Gilchrist Olympio n’a pas beaucoup vu ses anciens amis de l’opposition à Lomé et on peut le regretter. Mais il n’a pas oublié de reconnaitre qu’en dépit des particularités de chacune de leurs formations, il y a des avancées rendues possibles par des solidarités de circonstance: » nous nous félicitons de la fermeté avec laquelle l’opposition démocratique, dans le souci de la transparence et pour limiter les opportunités de fraude, a exigé et obtenu le mode de recensement, permettant la délivrance d’une carte d’électeur numérisée avec photo et empreinte digitale du titulaire ». Compte tenu d’une antériorité extrêmement pauvre en congratulation pour le travail des autres partis de l’opposition, il faudra peut-être se contenter de ce sérum de gratitude distillé au compte-goutte…L’amertume n’est cependant, jamais bien loin et on peut en avoir une idée d’ensemble lorsque le président de l’UFC définit les cadres de son rapport au reste de la classe politique de son pays: « nous tendons la main à ceux qui partagent notre idéal; à ceux qui ne le partagent pas, nous souhaitons qu’ils sortent de leurs errements, qu’ils se modernisent et apprennent à résoudre les problèmes d’un monde en pleine transformation dans cette ère de la mondialisation mue par une course effrénée au progrès scientifique et technologique. »

Il faut certainement du temps et une dose supplémentaire d’efforts pour parvenir à transcender certaines situations. Les évolutions dans le discours n’en méritent pas moins d’être soulignées.

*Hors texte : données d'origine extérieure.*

-- ==== Sys2Proof/Laws/RunsCoreIsa.lean ====
section
/-! SUPPORT. Laws/RunsCoreIsa.lean: the meanings of Machine/CoreIsa.lean keep what Laws/Keeps.lean says. -/
set_option Elab.async false  -- one proof at a time: the package as one text then needs less memory
namespace Sys2Proof.Machine

theorem execNop_kept {k : Kept} (c : BitVec 8) (fe : Bool) (s : State) (hk : State.Keeps k s) (hm : k.Allows
    [.DBG, .SGC, .SWF, .cores, .dbg, .free, .swf]) :
    State.KeepsOut k (execNop c fe s) :=
  Keeps.next (by apply State.issue_kept <;> first | assumption | exact fun _ h => h)

theorem execTrap_kept {k : Kept} (c : BitVec 8) (fe : Bool) (s : State) (hk : State.Keeps k s) (hm : k.Allows
    [.DBG, .SGC, .SWF, .cores, .dbg, .free, .swf]) :
    State.KeepsOut k (execTrap c fe s) :=
  Keeps.next (by apply State.issue_kept <;> first | assumption | exact fun _ h => h)

theorem execRete_kept {k : Kept} (c : BitVec 8) (fe : Bool) (s : State) (hk : State.Keeps k s) (hm : k.Allows
    [.DBG, .SGC, .SWF, .cores, .dbg, .free, .swf]) :
    State.KeepsOut k (execRete c fe s) :=
  Keeps.next (by apply State.issue_kept <;> first | assumption | exact fun _ h => h)

theorem execBr_kept {k : Kept} (c : BitVec 8) (fe : Bool) (s : State) (hk : State.Keeps k s) (hm : k.Allows
    [.DBG, .SGC, .SWF, .cores, .dbg, .free, .swf]) :
    State.KeepsOut k (execBr c fe s) :=
  Keeps.next (by apply State.issue_kept <;> first | assumption | exact fun _ h => h)

theorem execJmp_kept {k : Kept} (c : BitVec 8) (fe : Bool) (s : State) (hk : State.Keeps k s) (hm : k.Allows
    [.DBG, .SGC, .SWF, .cores, .dbg, .free, .swf]) :
    State.KeepsOut k (execJmp c fe s) :=
  Keeps.next (by apply State.issue_kept <;> first | assumption | exact fun _ h => h)

theorem execJmpr_kept {k : Kept} (c : BitVec 8) (fe : Bool) (s : State) (hk : State.Keeps k s) (hm : k.Allows
    [.DBG, .SGC, .SWF, .cores, .dbg, .free, .swf]) :
    State.KeepsOut k (execJmpr c fe s) :=
  Keeps.next (by apply State.issue_kept <;> first | assumption | exact fun _ h => h)

theorem execCall_kept {k : Kept} (c : BitVec 8) (fe : Bool) (s : State) (hk : State.Keeps k s) (hm : k.Allows
    [.DBG, .SGC, .SWF, .cores, .dbg, .free, .swf]) :
    State.KeepsOut k (execCall c fe s) :=
  Keeps.next (by apply State.issue_kept <;> first | assumption | exact fun _ h => h)

theorem execRet_kept {k : Kept} (c : BitVec 8) (fe : Bool) (s : State) (hk : State.Keeps k s) (hm : k.Allows
    [.DBG, .SGC, .SWF, .cores, .dbg, .free, .swf]) :
    State.KeepsOut k (execRet c fe s) :=
  Keeps.next (by apply State.issue_kept <;> first | assumption | exact fun _ h => h)

theorem execLoopi_kept {k : Kept} (c : BitVec 8) (fe : Bool) (s : State) (hk : State.Keeps k s) (hm : k.Allows
    [.DBG, .SGC, .SWF, .cores, .dbg, .free, .swf]) :
    State.KeepsOut k (execLoopi c fe s) :=
  Keeps.next (by apply State.issue_kept <;> first | assumption | exact fun _ h => h)

theorem execLoopr_kept {k : Kept} (c : BitVec 8) (fe : Bool) (s : State) (hk : State.Keeps k s) (hm : k.Allows
    [.DBG, .SGC, .SWF, .cores, .dbg, .free, .swf]) :
    State.KeepsOut k (execLoopr c fe s) :=
  Keeps.next (by apply State.issue_kept <;> first | assumption | exact fun _ h => h)

theorem execRepi_kept {k : Kept} (c : BitVec 8) (fe : Bool) (s : State) (hk : State.Keeps k s) (hm : k.Allows
    [.DBG, .SGC, .SWF, .cores, .dbg, .free, .swf]) :
    State.KeepsOut k (execRepi c fe s) :=
  Keeps.next (by apply State.issue_kept <;> first | assumption | exact fun _ h => h)

theorem execRepr_kept {k : Kept} (c : BitVec 8) (fe : Bool) (s : State) (hk : State.Keeps k s) (hm : k.Allows
    [.DBG, .SGC, .SWF, .cores, .dbg, .free, .swf]) :
    State.KeepsOut k (execRepr c fe s) :=
  Keeps.next (by apply State.issue_kept <;> first | assumption | exact fun _ h => h)

theorem execTwait_kept {k : Kept} (c : BitVec 8) (fe : Bool) (s : State) (hk : State.Keeps k s) (hm : k.Allows
    [.DBG, .SGC, .SWF, .cores, .dbg, .free, .swf]) :
    State.KeepsOut k (execTwait c fe s) := by
  unfold execTwait
  with_reducible repeat' first
    | exact hk | assumption | exact hm.regs (by decide) | exact hm.sub (by decide) | exact hm.one (by decide) |
      (intro _) | extract_lets | apply Keeps.next | exact Keeps.fault | apply State.setCore_kept |
      apply State.setCoreState_kept | apply State.issue_kept | (dsimp -zeta only) | apply Keeps.of_fst |
      apply Keeps.of_snd | apply Keeps.pair | apply Keeps.pair' | apply Keeps.upd_swf

theorem execTput_kept {k : Kept} (c : BitVec 8) (fe : Bool) (s : State) (hk : State.Keeps k s) (hm : k.Allows
    [.CAP, .DBG, .HIF, .RAS, .SEC, .SGC, .SWF, .cap, .coll, .cores, .dbg, .free, .out, .ras, .swf, .tenants]) :
    State.KeepsOut k (execTput c fe s) := by
  unfold execTput
  with_reducible repeat' first
    | exact hk | assumption | exact hm.regs (by decide) | exact hm.sub (by decide) | (intro _) | extract_lets |
      apply Keeps.next | exact Keeps.fault | split | apply State.flushTrace_kept | apply State.issue_kept |
      apply State.taskOutput_kept | (refine Keeps.fst (by assumption) ?_) |
      (refine Keeps.snd (by assumption) ?_) | (dsimp -zeta only) | apply Keeps.of_fst | apply Keeps.of_snd |
      apply Keeps.pair | apply Keeps.pair'

theorem execTdone_kept {k : Kept} (c : BitVec 8) (fe : Bool) (s : State) (hk : State.Keeps k s) (hm : k.Allows
    [.CAP, .DBG, .HIF, .RAS, .SEC, .SGC, .SWF, .cap, .coll, .cores, .dbg, .free, .out, .ras, .swf, .tenants]) :
    State.KeepsOut k (execTdone c fe s) := by
  unfold execTdone
  repeat' first
    | with_reducible exact hk
    | with_reducible assumption
    | with_reducible exact hm.regs (by decide)
    | with_reducible exact hm.sub (by decide)
    | with_reducible exact hm.one (by decide)
    | (intro _)
    | (extract_lets)
    | with_reducible apply Keeps.next
    | with_reducible exact Keeps.fault
    | (split)
    | with_reducible apply State.flushTrace_kept
    | with_reducible apply State.setCore_kept
    | with_reducible apply State.issue_kept
    | with_reducible apply State.cnt_kept
    | with_reducible apply State.taskDone_kept
    | with_reducible refine Keeps.fst (by with_reducible assumption) ?_
    | with_reducible refine Keeps.snd (by with_reducible assumption) ?_
    | (dsimp -zeta only)
    | (simp -zeta only [id_eq])
    | with_reducible apply Keeps.of_fst
    | with_reducible apply Keeps.of_snd
    | with_reducible apply Keeps.foldl
    | with_reducible apply Keeps.foldl_fst
    | with_reducible apply Keeps.pair
    | with_reducible apply Keeps.pair'
    | with_reducible refine Keeps.upd_any hm ?_

theorem execDmas_kept {k : Kept} (c : BitVec 8) (fe : Bool) (s : State) (hk : State.Keeps k s) (hm : k.Allows
    [.DBG, .SGC, .SWF, .cores, .dbg, .free, .swf]) :
    State.KeepsOut k (execDmas c fe s) := by
  unfold execDmas
  with_reducible repeat' first
    | exact hk | assumption | exact hm.regs (by decide) | exact hm.sub (by decide) | (intro _) | extract_lets |
      apply Keeps.next | exact Keeps.fault | split | apply State.setCore_kept | apply State.issue_kept |
      (dsimp -zeta only) | apply Keeps.of_fst | apply Keeps.of_snd | apply Keeps.pair | apply Keeps.pair'

theorem execMovs_kept {k : Kept} (c : BitVec 8) (fe : Bool) (s : State) (hk : State.Keeps k s) (hm : k.Allows
    [.DBG, .SGC, .SWF, .cores, .dbg, .free, .swf]) :
    State.KeepsOut k (execMovs c fe s) :=
  Keeps.next (by apply State.issue_kept <;> first | assumption | exact fun _ h => h)

theorem execMovts_kept {k : Kept} (c : BitVec 8) (fe : Bool) (s : State) (hk : State.Keeps k s) (hm : k.Allows
    [.DBG, .SGC, .SWF, .cores, .dbg, .free, .swf]) :
    State.KeepsOut k (execMovts c fe s) :=
  Keeps.next (by apply State.issue_kept <;> first | assumption | exact fun _ h => h)

theorem execRdtime_kept {k : Kept} (c : BitVec 8) (fe : Bool) (s : State) (hk : State.Keeps k s) (hm : k.Allows
    [.DBG, .SGC, .SWF, .cores, .dbg, .free, .swf]) :
    State.KeepsOut k (execRdtime c fe s) :=
  Keeps.next (by apply State.issue_kept <;> first | assumption | exact fun _ h => h)

theorem execAdd_kept {k : Kept} (c : BitVec 8) (fe : Bool) (s : State) (hk : State.Keeps k s) (hm : k.Allows
    [.DBG, .SGC, .SWF, .cores, .dbg, .free, .swf]) :
    State.KeepsOut k (execAdd c fe s) :=
  Keeps.next (by apply State.issue_kept <;> first | assumption | exact fun _ h => h)

theorem execAdds_kept {k : Kept} (c : BitVec 8) (fe : Bool) (s : State) (hk : State.Keeps k s) (hm : k.Allows
    [.DBG, .SGC, .SWF, .cores, .dbg, .free, .swf]) :
    State.KeepsOut k (execAdds c fe s) :=
  Keeps.next (by apply State.issue_kept <;> first | assumption | exact fun _ h => h)

theorem execSub_kept {k : Kept} (c : BitVec 8) (fe : Bool) (s : State) (hk : State.Keeps k s) (hm : k.Allows
    [.DBG, .SGC, .SWF, .cores, .dbg, .free, .swf]) :
    State.KeepsOut k (execSub c fe s) :=
  Keeps.next (by apply State.issue_kept <;> first | assumption | exact fun _ h => h)

theorem execSubs_kept {k : Kept} (c : BitVec 8) (fe : Bool) (s : State) (hk : State.Keeps k s) (hm : k.Allows
    [.DBG, .SGC, .SWF, .cores, .dbg, .free, .swf]) :
    State.KeepsOut k (execSubs c fe s) :=
  Keeps.next (by apply State.issue_kept <;> first | assumption | exact fun _ h => h)

theorem execAnd_kept {k : Kept} (c : BitVec 8) (fe : Bool) (s : State) (hk : State.Keeps k s) (hm : k.Allows
    [.DBG, .SGC, .SWF, .cores, .dbg, .free, .swf]) :
    State.KeepsOut k (execAnd c fe s) :=
  Keeps.next (by apply State.issue_kept <;> first | assumption | exact fun _ h => h)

On peut se dire également que ce ne sont là que des mots et que l’art est difficile, mais un point de départ peut revêtir plusieurs formes…Le leader de l’UFC a peut-être choisi la moins évidente, celle qui consiste à dire les choses avant de les faire. Certains lui en donneront acte, d’autres soutiendront (à tort ou à raison) que le « Maréchal » (c’est le nom qu’on lui donne dans certains cercles) n’a pas changé. Les premiers mettront en avant sa volonté de tenir coûte que coûte ces assises en dépit des difficultés, son approche moins tranchée des choses depuis deux ans et les efforts pour insuffler en interne une vision de proximité à son engagement politique. Les autres intenteront contre lui une action en passéisme et prétendront que Gilchrist Olympio s’est bien gardé lors de son séjour à Lomé d’évoquer le sujet du renouvellement du bureau de son parti, du problème des transfuges de l’UFC et du réchauffement de ses liens avec les autres leaders de l’opposition. Seul le patron de l’Union des forces de changement lui-même peut dire avec certitude si le « Gilchrist 2007 » est réellement un bon crû ou pas…Même si la bouteille porte un nom prestigieux et qu’on a pu mesurer dernièrement à quel point les togolais pouvaient encore se rassembler à sa seule évocation, tout se décidera à sa dégustation et à sa réception lors des rendez-vous qui attendent le pays.